> **INFORMATION SHOWN**
theorem fireWrite_high (s : State) (sid : Nat) (hsize : fld w 75 74 = 1) : fireWrite s p sid k w [] =
    writeLine s (storeAddr sid (agVal p k (fld w 83 82))) ⟨(p.vreg (fld w 81 76) >>> 256).setWidth 256, false⟩ := by
  have hlanes : mwLanes (fld w 75 74) (fld w 73 66) = (15, 0) := by rw [hsize, mwLanes]
  rw [fireWrite_one hwrite hag s sid (by rw [hlanes]; exact nofun) (by rw [hlanes]), hlanes, hsize, storeWrite_whole, if_pos rfl]

theorem fireWrite_both (s : State) (sid : Nat) (hsize : fld w 75 74 = 2) : fireWrite s p sid k w [] =
    writeLine (writeLine s (storeAddr sid (agVal p k (fld w 83 82))) ⟨(p.vreg (fld w 81 76)).setWidth 256, false⟩)
      (storeAddr sid (agVal p k (fld w 83 82) + 1)) ⟨(p.vreg (fld w 81 76) >>> 256).setWidth 256, false⟩ := by
  rw [fireWrite_two hwrite hag s sid hsize, storeWrite_whole, storeWrite_whole]

theorem fireWrite_lanes {s : State} {sid : Nat} (hsize : fld w 75 74 = 3) (hlow : fld w 69 66 ≠ 0) (hhigh : fld w 73 70 = 0)
    (hclean : (readLine s (storeAddr sid (agVal p k (fld w 83 82)))).bad = false) : fireWrite s p sid k w [] =
    writeLine s (storeAddr sid (agVal p k (fld w 83 82))) ⟨BitVec.ofNat 256 (blend (readLine s (storeAddr sid (agVal p k (fld w 83 82)))).data.toNat
      ((p.vreg (fld w 81 76)).setWidth 256 : BitVec 256).toNat (laneMask (fld w 69 66))), false⟩ := by
  have hlanes : mwLanes (fld w 75 74) (fld w 73 66) = (fld w 69 66, 0) := by
    have hl : fld w 73 66 % 16 = fld w 69 66 := by simp only [fld, Nat.shiftRight_eq_div_pow]; omega
    have hh : fld w 73 66 / 16 % 16 = fld w 73 70 := by simp only [fld, Nat.shiftRight_eq_div_pow]; omega
    rw [hsize, mwLanes, hl, hh, hhigh]
    all_goals exact nofun
  rw [fireWrite_one hwrite hag s sid (by rw [hlanes]; exact hlow) (by rw [hlanes]), hlanes, hsize, if_neg (by decide),
    storeWrite_lanes _ hlow hclean]

/-- A store of whole lines changes memory alone. -/
theorem fireWrite_frame (s : State) (sid : Nat) (hsize : fld w 75 74 ≠ 3) :
    fireWrite s p sid k w [] = { s with mem := (fireWrite s p sid k w []).mem, marks := (fireWrite s p sid k w []).marks } := by
  have hlt : fld w 75 74 < 4 := fld_lt _ _ _
  obtain h | h | h : fld w 75 74 = 0 ∨ fld w 75 74 = 1 ∨ fld w 75 74 = 2 := by omega
  · rw [fireWrite_low hwrite hag s sid h]
    exact writeLine_frame _ _ _
  · rw [fireWrite_high hwrite hag s sid h]
    exact writeLine_frame _ _ _
  · rw [fireWrite_both hwrite hag s sid h, writeLine_frame, writeLine_frame s]

end

/-- What a store of one line leaves. -/
theorem writeLine_does (s : State) (a : Nat) (l : Line) :
    readLine (writeLine s a l) a = l ∧ ∀ c, (c < a ∨ a + 32 ≤ c) → readByte (writeLine s a l) c = readByte s c :=
  ⟨readLine_writeLine_same _ _ _, fun _ h => readByte_writeLine_other _ _ _ h⟩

> **WORK ORDER**
Print again the lines of the entries above that fall between the line holding "rw [hsize, mwLanes]" and the line holding "rw [fireWrite_two hwrite", inclusive, exactly as they stand.

> **ANSWER TO THIS PROBLEM**
  have hlanes : mwLanes (fld w 75 74) (fld w 73 66) = (15, 0) := by rw [hsize, mwLanes]
  rw [fireWrite_one hwrite hag s sid (by rw [hlanes]; exact nofun) (by rw [hlanes]), hlanes, hsize, storeWrite_whole, if_pos rfl]

theorem fireWrite_both (s : State) (sid : Nat) (hsize : fld w 75 74 = 2) : fireWrite s p sid k w [] =
    writeLine (writeLine s (storeAddr sid (agVal p k (fld w 83 82))) ⟨(p.vreg (fld w 81 76)).setWidth 256, false⟩)
      (storeAddr sid (agVal p k (fld w 83 82) + 1)) ⟨(p.vreg (fld w 81 76) >>> 256).setWidth 256, false⟩ := by
  rw [fireWrite_two hwrite hag s sid hsize, storeWrite_whole, storeWrite_whole]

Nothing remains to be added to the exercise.